Scoping Culture and Heritage Capital research
Funding Period: November 2021 – May 2022
Co-funded by: Arts and Humanities Research Council (AHRC) and the Department for Digital, Culture, Media & Sport (DCMS)
Project summary
This project responds to the ambition set by the DCMS Culture and Heritage Capital (CHC) Programme to develop a systematic approach through which culture and heritage can be valued.
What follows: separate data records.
theorem witness_RoundingAndSpecialCases : (0 < (1 : Nat)) ∧ (Fmt.f32.width = 32 ∧ 0x3F800000 < 2 * Fmt.f32.signWeight ∧ (∃ s n d, decodeVal .f32 0x3F800000 = .fin s n d)) := ⟨by decide, by decide, by decide, _, _, _, rfl⟩
theorem witness_RoundingAndSpecialCases_finite : (XReal.fin true 3 2).finite ∧ (XReal.fin false 0 1).finite ∧ (∀ p ∈ [(XReal.fin true 3 2, XReal.fin false 1 3)], p.1.finite ∧ p.2.finite) :=
  ⟨⟨_, _, _, rfl, by decide⟩, ⟨_, _, _, rfl, by decide⟩, fun p hp => by
    rw [List.mem_singleton] at hp
    subst hp
    exact ⟨⟨_, _, _, rfl, by decide⟩, ⟨_, _, _, rfl, by decide⟩⟩⟩
theorem witness_FloatingArithmetic : (floatRows.all (fun p => [op .f32 7 (.vec 1) (.vec 2) (.vec 0), op .f64 6 (.vec 2) (.vec 4) (.vec 8), op .f16x2 7 (.vec 1) (.vec 0) (.vec 0)].any (fun o => (p.1 o).wellFormed && decide (one.readable (p.1 o) o.g)))) = true := by decide +kernel
theorem witness_FloatingSelectAndScale : ([Instr.vfmin (op .f32 7 (.vec 1) (.vec 2) (.vec 0)), .vfmax (op .f64 6 (.vec 2) (.vec 4) (.vec 0)), .vfminn (op .bf16x2 7 (.vec 1) (.vec 2) (.vec 0)), .vfmaxn (op .f32 7 (.vec 1) (.vec 2) (.vec 0)),
    .vfabs (op .f32 7 (.vec 1) (.vec 0) (.vec 0)), .vfneg (op .f64 6 (.vec 2) (.vec 0) (.vec 0)), .vfcmp (op .f32 505 (.vec 1) (.vec 2) (.lit 5)), .vfclass (op .f16x2 7 (.vec 1) (.vec 0) (.vec 0)),
    .vfldexp (op .f32 7 (.vec 1) (.lit 5) (.vec 0))].all (fun i => i.wellFormed && decide (one.readable i .all))) = true ∧ one.me.execSet .all ≠ 0#32 ∧ (-4000 ≤ (5 : Int) ∧ (5 : Int) ≤ 4000) := by decide +kernel
theorem witness_ApproximateFunctions : ([Instr.vfrcp, .vfrsq, .vfexp2, .vflog2, .vfsin, .vfcos].all (fun c => let o := op .f32 7 (.vec 1) (.vec 0) (.vec 0)
    (c o).wellFormed && decide (one.readable (c o) o.g))) = true := by decide +kernel
theorem witness_Conversions : ([Instr.vcvt (op .i32 3 (.vec 1) (.lit 0x53) (.lit 0)), .vcvt (op .i32 4 (.vec 2) (.lit 1) (.lit 0x0A)), .vcvt (op .i32 3 (.fc 2) (.lit 4) (.lit 0))].all (fun i => i.wellFormed && decide (one.readable i .all))) = true := by decide +kernel
/-- An allowed control word, and one that is not: no binary8 format. -/
theorem witness_BlockScaledPacking : ([op .f32 7 (.vec 1) (.lit 127) (.lit 0x10), op .f16x2 7 (.vec 1) (.lit 127) (.lit 0x0F)].map (fun o =>
      ((Instr.vpk8 o).wellFormed, decide (one.readable (.vpk8 o) o.g), (Instr.vupk8 o).wellFormed, decide (one.readable (.vupk8 o) o.g), (PackCtl.of (one.srcW o.s2 0) o.ty).bad))) =
    [(true, true, true, true, false), (true, true, true, true, true)] := by decide +kernel
theorem witness_DotProducts : ([Instr.vfdot2 (op .f16x2 7 (.vec 1) (.vec 2) (.vec 3)), .vfdot4 (op .i32 7 (.vec 1) (.vec 2) (.lit 8)), .vfdot4 (op .n32 7 (.vec 1) (.vec 2) (.lit 9)), .vfdot4 (op .f32 7 (.vec 1) (.vec 2) (.lit 0x10))].map
    (fun i => i.wellFormed && decide (one.readable i .all))) = [true, true, true, true] := by decide +kernel
theorem witness_ComplexArithmetic : ([Instr.vcmul (op .cf32 6 (.vec 2) (.vec 4) (.vec 0)), .vcfma (op .cf16 7 (.vec 1) (.vec 2) (.vec 3)), .vcabs2 (op .cf16 7 (.vec 1) (.vec 0) (.vec 0)), .vcconj (op .cf32 6 (.vec 2) (.vec 0) (.vec 0)),
    .vtwid (op .cf32 6 (.vec 1) (.lit 31) (.vec 0))].all (fun i => i.wellFormed && decide (one.readable i .all))) = true := by decide +kernel
theorem witness_Butterflies : ([Instr.vbfly2 (op .cf16 8 (.vec 1) (.vec 2) (.vec 3)), .vbfly4 (op .cf16 8 (.vec 12) (.vec 16) (.lit 1)), .vbfly4 (op .cf32 8 (.vec 16) (.vec 24) (.lit 0))].all (fun i => i.wellFormed && decide (one.readable i .all))) = true := by decide +kernel
/-- Subgroups of 1 and of 32 lanes. -/
theorem witness_ReduceScan : ([Instr.vreduce (op .f32 8 (.vec 4) (.vec 0) (.lit 2)), .vscan (op .i64 8 (.vec 4) (.vec 0) (.lit 0x8D))].all (fun i => i.wellFormed && decide (one.readable i .all))) = true ∧
    one.me.sgSize 0 = 2 ^ 0 ∧ one.me.sgSize 5 = 2 ^ 5 := by decide +kernel

/-! ### Single steps with results from the spec's tables -/

/-- Lane 0 of D after one operation on warp 0 with the vectors `a` in v1 and `b` in v2. -/
def runs (a b : Word) (i : Instr) : State → Option State := fun _ =>
  let w : Warp := { warp0 with regs := { vec := (List.range 32).map (fun l => (32 + l, a)) ++ (List.range 32).map (fun l => (64 + l, b)) } }
  match exec i (pkg [w]) with | .next t => some t | _ => none
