-- ==== Sys2Proof/Config.lean ====
section
/-! DEFINITION. The fixed figures of ch0 ("Fixed figures") and of the rules that name them, and the free values:
constants with no body for what the spec leaves open. -/

namespace Sys2Proof.Config

/-- Stream records, indexed 0 to 1023 (ch0). -/
@[simp] def recordCount : Nat := 1024
/-- Frames the ingress FIFO holds (R53). -/
@[simp] def fifoCapacity : Nat := 256
/-- Slots the alignment window holds (R108). -/
@[simp] def windowCapacity : Nat := 64
/-- Aligned sets the egress buffer holds (R150). -/
@[simp] def egressCapacity : Nat := 4
/-- Messages the command queue holds (R163). -/
@[simp] def queueCapacity : Nat := 8
/-- Latencies a record's history holds (R90). -/
@[simp] def historyCapacity : Nat := 8
/-- Bytes of a frame the FIFO keeps (R51). -/
@[simp] def keptFrameBytes : Nat := 78
/-- Bytes of a command's body the queue keeps (R162). -/
@[simp] def keptBodyBytes : Nat := 32
/-- Pairs one LIST STREAMS answer carries at most (R15). -/
@[simp] def listPairs : Nat := 16
/-- The last second of the seconds range (R31). -/
@[simp] def maxSec : Nat := 4294967295
/-- Nanoseconds in a second. -/
@[simp] def nsPerSec : Nat := 1000000000
/-- One period of the 125 MHz reference clock, in ns (R31). -/
@[simp] def periodNs : Nat := 8
/-- The last nanosecond value of local time (R31, R141). -/
@[simp] def lastNs : Nat := 999999992
/-- The value at which a counter saturates (ch0 "Counters"). -/
@[simp] def counterMax : Nat := 4294967295
/-- The greatest latency in µs (R84). -/
@[simp] def latencyMax : Nat := 16777215
/-- Acquire timeout of the timebase, in ns (R34, R37). -/
@[simp] def acquireTimeoutNs : Nat := 3000000000
/-- Missing-edge limit of the timebase, in ns (R34, R39). -/
@[simp] def missingEdgeNs : Nat := 1500000000
/-- HOLDOVER re-lock bound, in ns (R34, R40). -/
@[simp] def relockBoundNs : Nat := 10000

/-- FREE VALUE (log 4). Whether the operation with this code, in flight in the n-th reference period the model runs,
ends in that period. The spec says only that handling, edits, emissions, transmissions and answers take time. -/
opaque endsIn (period operation : Nat) : Bool

/-- FREE VALUE (log 3). Which of the waiting events is taken next when several of the part's own fall together in one
reference period (the pick is made modulo their number). The spec allows every order. -/
opaque nextTaken (period waiting : Nat) : Nat

end Sys2Proof.Config
end

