-- ==== Sys2Proof/Machine/Timebase.lean ====
section
/-! DEFINITION. The timebase: PPS edges, its timeouts, and steps of local time with what they reach: the meanings of
PPS_EDGE, ACQUIRE_TIMEOUT, MISSING_EDGE_LIMIT and HOLDOVER_LIMIT (R31 to R43, R48, R49, R143). -/

namespace Sys2Proof.Machine

/-! ### Steps of local time -/

/-- R143: every OPEN slot whose deadline lies at or before local time becomes DUE with DEADLINE. -/
def State.expireReached (s : State) : State := { s with window := s.window.map (Slot.expire s.time) }

/-- R48: the epochs a forward step has reached: one tick, for the latest; the earlier ones are skipped. -/
def State.tickReached (s : State) : State :=
  match s.nextEpoch with
  | none => s
  | some e =>
    let rout := s.settings.rout
    let last := latestEpoch rout s.time
    if s.run = .running ∧ e.key rout ≤ last.key rout then
      ({ s with nextEpoch := last.succ rout }.skipEpochs (last.key rout - e.key rout)).tick last
    else s

/-- R32, R48, R49, R143: local time is stepped to `t`. A forward step expires the deadlines it reaches, and then fires
a tick for the epochs it reaches (log 9); a backward step does neither. -/
def State.stepTime (t : LocalTime) (s : State) : State :=
  if s.time.before t then ({ s with time := t }.expireReached.beginEmission).tickReached
  else { s with time := t }

/-! ### PPS edges (R33 to R43) -/

/-- R34: staged settings replace those in force. -/
def Timebase.applyStaged (b : Timebase) : Timebase :=
  { b with
    inForce :=
      { tolerance := b.staged.tolerance.getD b.inForce.tolerance
        stepLimit := b.staged.stepLimit.getD b.inForce.stepLimit
        holdoverLimit := b.staged.holdoverLimit.getD b.inForce.holdoverLimit }
    staged := { tolerance := none, stepLimit := none, holdoverLimit := none } }

/-- R33: the phase error e of a capture with nanoseconds `n`. -/
def phaseError (n : Nat) : Int := if n < 500000000 then (n : Int) else (n : Int) - (Config.nsPerSec : Int)

/-- R33: a good interval: there is a previous capture, and |I − 10⁹| is within the PPS tolerance in force. -/
def Timebase.goodInterval (b : Timebase) : Bool :=
  b.prevCapture.isSome &&
    decide (((b.sinceCapture * Config.periodNs : Nat) - (Config.nsPerSec : Int)).natAbs ≤ b.inForce.tolerance)

/-- R32: the correction a step at an edge makes, −e rounded to a multiple of 8 ns half away from zero. -/
def correction (e : Int) : Int := roundHalfAway (-e) Config.periodNs * (Config.periodNs : Int)

/-- R32, R43: where a step at an edge takes local time: to (armed value, 0), or corrected by −e. -/
def Timebase.stepTarget (b : Timebase) (t : LocalTime) : LocalTime :=
  match b.armed with
  | some v => { sec := v, ns := 0 }
  | none => t.shift (correction (phaseError t.ns))

/-- R35 to R40: the timebase after an edge with capture `t`, and whether the edge steps local time. -/
def Timebase.judge (t : LocalTime) (b : Timebase) : Timebase × Bool :=
  match b.state with
  | .free => ({ b with state := .acquiring, good := 0 }, false)
  | .acquiring =>
    if b.goodInterval then
      if b.good + 1 = 2 then ({ b with state := .locked, good := 2, bad := 0 }, true)
      else ({ b with good := b.good + 1 }, false)
    else ({ b with good := 0 }, false)
  | .locked =>
    if b.goodInterval ∧ (phaseError t.ns).natAbs ≤ b.inForce.stepLimit then ({ b with bad := 0 }, true)
    else if b.bad + 1 = 2 then ({ b with state := .acquiring, good := 0, bad := 0 }, false)
    else ({ b with bad := b.bad + 1 }, false)
  | .holdover =>
    if (phaseError t.ns).natAbs ≤ Config.relockBoundNs then
      ({ b with state := .locked, bad := 0, inHoldover := 0 }, true)
    else ({ b with state := .acquiring, good := 0, inHoldover := 0 }, false)

/-- R33: the edge's capture becomes the previous capture. -/
def Timebase.capture (t : LocalTime) (b : Timebase) : Timebase :=
  { b with prevCapture := some t, sinceCapture := 0 }

/-- R41: every change of timebase state raises TB_STATE. -/
def State.setTimebase (b : Timebase) (s : State) : State :=
  if b.state = s.tb.state then { s with tb := b } else { s with tb := b }.raise EngineCause.tbState

/-- PPS_EDGE (R33): staged settings take effect, the edge is judged, and local time is stepped where the edge steps
it, the armed value being used up. An edge while the reset input is asserted is ignored. -/
def execPpsEdge (s : State) : Host.Outcome State Fault Refusal :=
  if s.resetAsserted then .next s
  else
    let b := s.tb.applyStaged
    let judged := b.judge s.time
    if judged.2 then
      .next ((s.setTimebase { judged.1.capture s.time with armed := none }).stepTime (b.stepTarget s.time))
    else .next (s.setTimebase (judged.1.capture s.time))

/-! ### Timeouts (R35, R37, R39, R40) -/

/-- R35: entry to FREE: counts 0, the previous capture discarded, the armed value kept. -/
def Timebase.enterFree (b : Timebase) : Timebase :=
  { b with state := .free, good := 0, bad := 0, prevCapture := none, sinceCapture := 0, inHoldover := 0 }

/-- R37: 3 s have elapsed since the previous capture in ACQUIRING. -/
def Timebase.acquireExpired (b : Timebase) : Bool :=
  b.state == .acquiring && Config.acquireTimeoutNs ≤ b.sinceCapture * Config.periodNs

/-- R39: 1.5 s have elapsed since the previous capture in LOCKED. -/
def Timebase.edgeMissing (b : Timebase) : Bool :=
  b.state == .locked && Config.missingEdgeNs ≤ b.sinceCapture * Config.periodNs

/-- R40: the time spent in HOLDOVER has reached the holdover limit in force. -/
def Timebase.holdoverOver (b : Timebase) : Bool :=
  b.state == .holdover && b.inForce.holdoverLimit * Config.nsPerSec ≤ b.inHoldover * Config.periodNs

/-- ACQUIRE_TIMEOUT (R37). -/
def execAcquireTimeout (s : State) : Host.Outcome State Fault Refusal :=
  if s.tb.acquireExpired then .next (s.setTimebase s.tb.enterFree) else .next s

/-- MISSING_EDGE_LIMIT (R39). -/
def execMissingEdgeLimit (s : State) : Host.Outcome State Fault Refusal :=
  if s.tb.edgeMissing then .next (s.setTimebase { s.tb with state := .holdover, inHoldover := 0 }) else .next s

/-- HOLDOVER_LIMIT (R40). -/
def execHoldoverLimit (s : State) : Host.Outcome State Fault Refusal :=
  if s.tb.holdoverOver then .next (s.setTimebase s.tb.enterFree) else .next s

end Sys2Proof.Machine
end

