-- ==== Sys2Proof/Machine/Wire.lean ====
section
/-! DEFINITION. The bytes of what the part sends: answer messages (R193, R194) and aligned sets (R192), with ch11's
codes. -/

namespace Sys2Proof.Machine

/-! ### Codes (ch11) -/

/-- ch11. -/
def ReleaseCause.code : ReleaseCause → Nat
  | .complete => 0 | .deadline => 1 | .windowFull => 2 | .flush => 3

/-- ch11. -/
def TbState.code : TbState → Nat
  | .free => 0 | .acquiring => 1 | .locked => 2 | .holdover => 3

/-- ch11. -/
def RunState.code : RunState → Nat
  | .stopped => 0 | .running => 1 | .draining => 2

/-- ch11. -/
def RecState.code : RecState → Nat
  | .free => 0 | .pending => 1 | .active => 2 | .silent => 3 | .recovering => 4 | .suspended => 5 | .retiring => 6

/-- ch11. -/
def ClockState.code : ClockState → Nat
  | .locked => 0 | .unlocked => 1

/-- ch11. -/
def Status.code : Status → Nat
  | .done => 0 | .deferred => 1 | .state => 2 | .range => 3 | .rate => 4 | .exist => 5 | .full => 6
  | .notFound => 7 | .malformed => 8

/-- Item code 1. -/
def StreamClass.code : StreamClass → Nat
  | .member => 0 | .guest => 1

/-- Item code 18. -/
def WaitMode.code : WaitMode → Nat
  | .fixed => 0 | .adaptive => 1

/-- R194: an optional value: a presence byte, then the value when present. -/
def optionalBytes (size : Nat) : Option Nat → List Byte
  | none => [0]
  | some v => 1 :: beBytes size v

/-- One item of a list (section 9.4). -/
def itemBytes (code size : Nat) : Option Nat → List Byte
  | none => []
  | some v => BitVec.ofNat 8 code :: beBytes size v

/-! ### Answers (R193, R194) -/

/-- R194: the item list of codes 1 to 8 a pending amendment holds. Their order is open (R168), and ascending codes are the
model's choice (log 21). -/
def Amendment.bytes (m : Amendment) : List Byte :=
  itemBytes 1 1 (m.cls.map StreamClass.code) ++ itemBytes 2 1 (m.rotate.map Bool.toNat) ++ itemBytes 3 2 m.tau
    ++ itemBytes 4 2 m.rho ++ itemBytes 5 1 m.filterN ++ itemBytes 6 1 m.silenceLimit
    ++ itemBytes 7 1 m.qualityLimit ++ itemBytes 8 2 (m.watchMask.map BitVec.toNat)

/-- R194: a length byte, 0 when absent, then the list. -/
def amendmentField : Option Amendment → List Byte
  | none => [0]
  | some m => beBytes 1 m.bytes.length ++ m.bytes

/-- R169's fields in its order. -/
def EngineReport.bytes (r : EngineReport) : List Byte :=
  beBytes 1 r.run.code ++ beBytes 1 r.tbState.code ++ beBytes 1 r.openSlots ++ beBytes 1 r.dueSlots
    ++ beBytes 1 r.occupancy ++ beBytes 2 r.freeRecords ++ optionalBytes 4 r.newestWait
    ++ beBytes 1 r.settings.rout ++ beBytes 1 r.settings.f0 ++ beBytes 1 r.settings.mode.code
    ++ beBytes 4 r.settings.wFixed ++ beBytes 4 r.settings.wMin ++ beBytes 4 r.settings.wMax
    ++ beBytes 1 r.settings.margin ++ beBytes 4 r.tbSettings.tolerance ++ beBytes 4 r.tbSettings.stepLimit
    ++ beBytes 2 r.tbSettings.holdoverLimit ++ beBytes 1 r.mask.toNat
    ++ beBytes 4 r.counters.sets ++ beBytes 4 r.counters.complete ++ beBytes 4 r.counters.deadline
    ++ beBytes 4 r.counters.windowFull ++ beBytes 4 r.counters.flush ++ beBytes 4 r.counters.skipped
    ++ beBytes 4 r.counters.dropped ++ beBytes 4 r.counters.unknown

/-- R194's counters, in R179's order. -/
def RecordCounters.bytes (c : RecordCounters) : List Byte :=
  beBytes 4 c.placed ++ beBytes 4 c.late ++ beBytes 4 c.duplicate ++ beBytes 4 c.decimated ++ beBytes 4 c.misaligned
    ++ beBytes 4 c.ahead ++ beBytes 4 c.shape ++ beBytes 4 c.refused ++ beBytes 4 c.idle

/-- R179's fields in its order. -/
def recordBytes (i : Nat) (r : Record) : List Byte :=
  beBytes 2 i ++ beBytes 1 r.state.code ++ beBytes 4 r.streamId ++ beBytes 1 r.cls.code ++ beBytes 1 r.rs
    ++ beBytes 3 r.tb ++ beBytes 1 r.p ++ beBytes 1 r.a ++ beBytes 1 r.opts.rotate.toNat ++ beBytes 2 r.opts.tau
    ++ beBytes 2 r.opts.rho ++ beBytes 1 r.opts.filterN ++ beBytes 1 r.opts.silenceLimit
    ++ beBytes 1 r.opts.qualityLimit ++ beBytes 2 r.opts.watchMask.toNat ++ beBytes 1 r.opts.causeEnable.toNat
    ++ amendmentField r.amend ++ beBytes 1 r.history.length ++ r.history.flatMap (beBytes 3)
    ++ optionalBytes 3 r.filtered ++ beBytes 1 r.clock.code ++ beBytes 1 r.disagree ++ beBytes 1 r.silence
    ++ beBytes 1 r.recovery ++ beBytes 1 r.held ++ beBytes 1 r.causes.toNat ++ r.counters.bytes

/-- R194: the bytes of an answer's return fields. That the "more" and the found flag are 1 when set and 0 when clear is
the model's choice (log 22). -/
def ReturnFields.bytes : ReturnFields → List Byte
  | .none => []
  | .engine r => r.bytes
  | .time t tb armed => beBytes 4 t.sec ++ beBytes 4 t.ns ++ beBytes 1 tb.code ++ optionalBytes 4 armed
  | .causes c => beBytes 1 c.toNat
  | .index i => beBytes 2 i
  | .lookup i st => beBytes 2 i ++ beBytes 1 st.code
  | .pairs ps more =>
    beBytes 1 ps.length ++ ps.flatMap (fun p => beBytes 4 p.1 ++ beBytes 2 p.2) ++ beBytes 1 more.toNat
  | .stream i r => recordBytes i r
  | .taken i id c => 1 :: (beBytes 2 i ++ beBytes 4 id ++ beBytes 1 c.toNat)
  | .noneFound => [0]

/-- R193: a 4-byte header (kind as received, tag, status, body length), then the return fields. -/
def Answer.bytes (a : Answer) : List Byte :=
  [a.kind, a.tag, BitVec.ofNat 8 a.status.code, BitVec.ofNat 8 a.ret.bytes.length] ++ a.ret.bytes

/-! ### Aligned sets (R192) -/

/-- R192's flags byte: bit 7 PRESENT, bit 6 ROTATED, bit 5 SUSPECT, bit 4 EXTRA. -/
def SetEntry.flagsByte : SetEntry → Nat
  | .absent _ _ => 0
  | .present e =>
    128 + (if e.align = .rotated then 64 else 0) + (if e.suspect then 32 else 0) + (if e.extra then 16 else 0)

/-- R192: a PRESENT entry's data from its phasor count on. -/
def Measured.bytes (m : Measured) : List Byte :=
  beBytes 1 m.phasors.length ++ beBytes 1 m.analogs.length
    ++ m.phasors.flatMap (fun ph => beBytes 2 ph.magnitude.toNat ++ beBytes 2 ph.angle.toNat)
    ++ beBytes 2 m.freqDev.toNat ++ beBytes 2 m.rocof.toNat ++ m.analogs.flatMap (fun a => beBytes 2 a.toNat)
    ++ beBytes 2 m.digital.toNat

/-- R192: an entry of the set. -/
def SetEntry.bytes (x : SetEntry) : List Byte :=
  match x with
  | .absent i id => beBytes 2 i ++ beBytes 1 x.flagsByte ++ beBytes 4 id
  | .present e =>
    beBytes 2 e.index ++ beBytes 1 x.flagsByte ++ beBytes 4 e.streamId ++ beBytes 2 e.flags.toNat
      ++ beBytes 4 (BitVec.ofInt 32 e.residual).toNat ++ beBytes 3 e.latency ++ e.data.bytes

/-- R192: the 20-byte header. -/
def SetHeader.bytes (h : SetHeader) : List Byte :=
  beBytes 4 h.epoch.sec ++ beBytes 1 h.epoch.k ++ beBytes 1 h.rout ++ beBytes 1 h.cause.code
    ++ beBytes 1 h.tbState.code ++ beBytes 4 h.wait ++ beBytes 2 h.expectedCount ++ beBytes 2 h.memberCount
    ++ beBytes 2 h.guestCount ++ beBytes 2 h.entryCount

/-- R192: the transfer of a set. -/
def AlignedSet.bytes (a : AlignedSet) : List Byte := a.header.bytes ++ a.entries.flatMap SetEntry.bytes

end Sys2Proof.Machine
end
Delivered by a multidisciplinary team committed to inter- and transdisciplinary ways of working, this scoping study supports the articulation of a comprehensive and integrated set of evidence and guidance for the purpose of valuing culture and heritage assets in the context of decision making.
The study will produce a report published on DCMS’s Culture and Heritage Capital portal outlining the work and methodology and presenting an operational agenda to support the implementation of the CHC framework, including a priority list of research areas to be further explored.
Project team
- Principal investigator: Dr Patrycja Kaszynska, Senior Research Fellow, UAL Social Design Institute
- Researcher: Dr Mafalda Dâmaso, UAL
- Co-investigator: Professor Patrizia Riganti, University of Glasgow
- Researcher: Dr Yang Wang, University of Glasgow
- Co-investigator: Professor Diane Coyle CBE FAcSS, University of Cambridge
- Co-investigator: Dr Sadie Watson, Museum of London Archaeology
- Co-investigator: Dr Emma Dwyer FSA MCIfA, Museum of London Archaeology
- Researcher: Dr Lara Gonzalez-Carretero, Museum of London Archaeology
- Researcher: Dr Rebecca Reynolds, Museum of London Archaeology
- Consultancy: Dr Ricky Lawton, consultancy Simetrica-Jacobs
Aims and objectives
The project aims to:
- Analyse theoretical developments concerning the concept of cultural capital and flesh out the CHC framework with a more comprehensive and research-grounded understanding of the typologies of the assets, flows of services, and associated cultural and economic values.
- Lay the ground for the development of evaluation guidance operationalising the CHC framework in government decision-making.
- Identify the main conceptual and methodological challenges underpinning the current research gaps in the field of the economic valuation of cultural capital, including knowledge gaps in relation to the understanding of culture and heritage stocks and the related flows of services, as well as the limitations of current techniques.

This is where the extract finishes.